The disclosures referred to herein to illustrate the background of the invention and to provide additional detail with respect to its practice are incorporated herein by reference. For convenience, the disclosures are referenced in the following text and respectively grouped in the appended bibliography.
Retroviral vectors are the most efficient tools to introduce genes into vertebrate cells. Clinical experiments have been conducted to use retrovirus vectors to cure a genetic disease in humans (adenosine deaminase (ADA) deficiency). Besides correcting inborn errors of metabolism, gene therapy is also being tested in clinical trials to cure cancer and various other diseases (Science 1992, Vol. 258, pp. 744-746).
Retroviral vectors are basically retroviral particles that contain a genome in which all viral protein coding sequences have been replaced with the gene(s) of interest. As a result, such viruses cannot further replicate after one round of infection. Retroviral vector particles are produced by helper cells (FIG. 1). Such helper cells are cell lines that contain plasmid constructs which express all retroviral proteins necessary for replication. After transfection of the vector genome into such helper cells, the vector genome is encapsidated into virus particles (due the presence of specific encapsidation sequences). Virus particles are released from the helper cell carrying a genome containing only the gene(s) of interest (FIG. 1). In the last decade, several retroviral vector systems, derived from chicken or murine retroviruses, have been developed for the expression of various genes (for reviews see Temin, 1987; Gilboa, 1990).
Retroviral vectors have several limitations. Besides the limited genome size that can be encapsidated into viral particles, the most limiting factor for the application of retroviral vectors is the restricted host range of the vector particle. Some retroviruses can only infect cells of one species (ecotropic retroviruses) or even only one cell-type of one species (e.g., HIV). Other retroviruses have a very broad host range and can infect many different types of tissues of many different species (amphotropic retroviruses).

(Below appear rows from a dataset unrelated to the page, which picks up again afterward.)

-- ==== Sys2Proof/Tests/Slice0.lean ====
section
/-! SUPPORT. Tests: ill-formed commands refused, one or two steps of each command with results worked by
hand from the spec (its worked sequences wherever it has one), and a witness for the hypotheses of each
statement. -/

namespace Sys2Proof.Tests

open Sys2Proof.Machine

set_option Elab.async false

/-! ### WellFormed refuses -/

theorem test_wf_loss_order_repeats :
    (Instr.lossThresholdExpiry 0 ⟨[.flush 0, .flush 0], 0⟩ ⟨[], 0⟩ ⟨[], 0⟩).wf = false := by decide
theorem test_wf_timer_order_has_drain : (Instr.frameTimerExpiry 0 ⟨[.drain 0], 0⟩).wf = false := by decide
theorem test_wf_packet_empty : (Instr.captionPacketRemoved []).wf = false := by decide
theorem test_wf_packet_is_control : (Instr.captionPacketRemoved [0x62#8, 1#8]).wf = false := by decide
theorem test_wf_forwarded_not_control : (Instr.controlPacketForwarded [0x61#8]).wf = false := by decide
theorem test_wf_unknown_is_known :
    (Instr.unknownRequest 1#8 ⟨0, 0, 0, []⟩).wf = false ∧
      (Instr.unknownRequest 15#8 ⟨0, 0, 0, []⟩).wf = false := by decide

/-! ### Small states -/

def frame (n : Nat) : Frame := BitVec.ofNat 32 n

/-- LOCKED in frame n, with the frame-start work taken. -/
def locked (n : Nat) : State :=
  { State.reset with ref := .locked, pfn := frame n, timer := .running 3 .f25 }

/-- The state a command leaves. -/
def after (c : Instr) (s : State) : State :=
  match exec c s with
  | .next t => t
  | .fault _ => s
  | .refused _ => s

def setLine (l : LineIx) (f : LineRecord → LineRecord) (s : State) : State :=
  s.updLine l fun x => { x with record := f x.record }

def setService (v : ServiceIx) (f : ServiceRecord → ServiceRecord) (s : State) : State :=
  s.updService v fun x => { x with record := f x.record }

/-- LOCKED in frame n with D 100; service 0 is enabled, LIVE and in roll-up on lines 0 and 1, each with a
latency of 87 frames. -/
def onAir (n : Nat) : State :=
  let s := { locked n with device := { fps := .f25, delay := 100, address := 0 } }
  let s := setLine 0 (fun r => { r with enabled := true }) (setLine 1 (fun r => { r with enabled := true }) s)
  let s := s.updLat 0 fun x => { x with lest := 696 }
  let s := s.updLat 1 fun x => { x with lest := 696 }
  setService 0 (fun r => { r with enabled := true, primary := some 0, backup := some 1 }) s

/-- The same service in POP_ON. -/
def popOn (n : Nat) : State := setService 0 (fun r => { r with display := .popOn }) (onAir n)

/-- The state with one piece of work due. -/
def due (w : Work) (s : State) : State := { s with due := [w] }

def keys (gs : List Byte) : List KeyedGlyph := gs.map fun g => { glyph := g, errored := false }

/-- An unmarked word of line l with arrival frame a. -/
def plain (l : LineIx) (gs : List Byte) (a : Nat) : WordRecord :=
  { glyphs := keys gs, line := l, arrival := frame a, speaker := false, breakBefore := false,
    breakAfter := false, cont := false, floor := none }

def entry (l : LineIx) (gs : List Byte) (a t : Nat) : Entry :=
  { body := .word (plain l gs a), target := frame t }

/-- A word under assembly on line l. -/
def typing (l : LineIx) (gs : List Byte) (f : Nat) (s : State) : State :=
  s.updAsm l fun a => { a with glyphs := keys gs, first := some (frame f) }

/-- A control packet to the device's own address. -/
def req (body : List Byte) : Request :=
  { addr := 0, tag := 7, len := BitVec.ofNat 8 body.length, body := body }

def queued (es : List Entry) (s : State) : State := s.updSched 0 fun q => { q with queue := es }

def fifoOf (us : List OutUnit) (v : ServiceIx) (s : State) : State := s.updOm v fun o => { o with fifo := us }

/-- A FIFO unit with no not-before frame. -/
def unit (k : UnitKind) : OutUnit := { kind := k, notBefore := none, story := none }

/-- 64 entries of one glyph each, with T 6000. -/
def full (s : State) : State := queued (List.replicate 64 (entry 0 [0x41#8] 5900 6000)) s

/-- The ring story of section 7.4 with its three cues, on the runner of service 0. -/
def ring (s : State) : State :=
  let st : Story := { first := 100, count := 3, transfer := 7, ring := some 1, advance := .triggered,
                      endAction := .hold, next := none, endNotice := true }
  let cue : Cue := { text := [0x41#8], interval := 75 }
  { s with stories := [(12, st)], cues := [(100, cue), (101, cue), (102, cue)] }

/-- The runner of service 0 on story 12. -/
def running (p : Phase) (pointer remaining : Nat) (s : State) : State :=
  (ring s).updService 0 fun x =>
    { x with sel := { x.sel with mode := .script }
             runner := { x.runner with phase := p, story := some 12, pointer := pointer,
                                       remaining := remaining } }

/-- The same story TIMED, with next base 20175. -/
def onTimed (s : State) : State :=
  let timed (st : Story) : Story := { st with advance := .timed }
  State.updRunner { s with stories := s.stories.map fun (p : Nat × Story) => (p.1, timed p.2) } 0 fun r =>
    { r with nextBase := some 20175 }

/-- The open block with one word of one row, and T 10130. -/
def opened (gs : List Byte) (s : State) : State :=
  s.updCb 0 fun b =>
    { b with openBlock := { b.openBlock with
      words := [{ word := plain 0 gs 10040, target := 10130, before := [], whole := true }]
      rows := [gs] } }

/-- The last reply's code, if the queue's tail is a reply. -/
def lastCode (s : State) : Option ReplyCode :=
  match s.ci.reports.getLast? with
  | some (.reply _ _ c _) => some c
  | _ => none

The initial step of retroviral infection is the binding of the viral envelope (env) glycoprotein to specific cell membrane receptors, the nature of which is unknown for most retroviruses. However, the interaction of the viral env protein with the cell surface receptor is very specific and determines cell-type specificity of a particular virus (Weiss et al, 1985). The envelope protein of all known retroviruses is made up of two associated peptides, (e.g., gp70 and p20(E) in SNV). These peptides are derived by proteolytic cleavage from the same precursor (gPR90env) encoded by the retroviral env gene. One peptide p20(E), also termed TM, anchors the protein in the membrane of the virus and, as shown with HIV, mediates the fusion of the virus and cell membranes. The second peptide gp70, also termed SU, mediates the binding of the virus to its receptor and, therefore, determines the host range (Weiss et al., 1985; Varmus and Brown, 1989).
Data obtained with several retroviruses indicate that the retroviral envelope protein forms trimers or tetramers. The formation of trimers appears to be mediated by the TM peptide (reviewed in Hunter, E. et al., 1990). Targeting envelopes retain TM in order to (i) maintain a membrane fusion function and (ii) maintain oligomerization. However, since X-ray pictures are not available, it is unclear whether or to what degree the construction of targeting-molecules impaired the structure of the membrane fusion domain.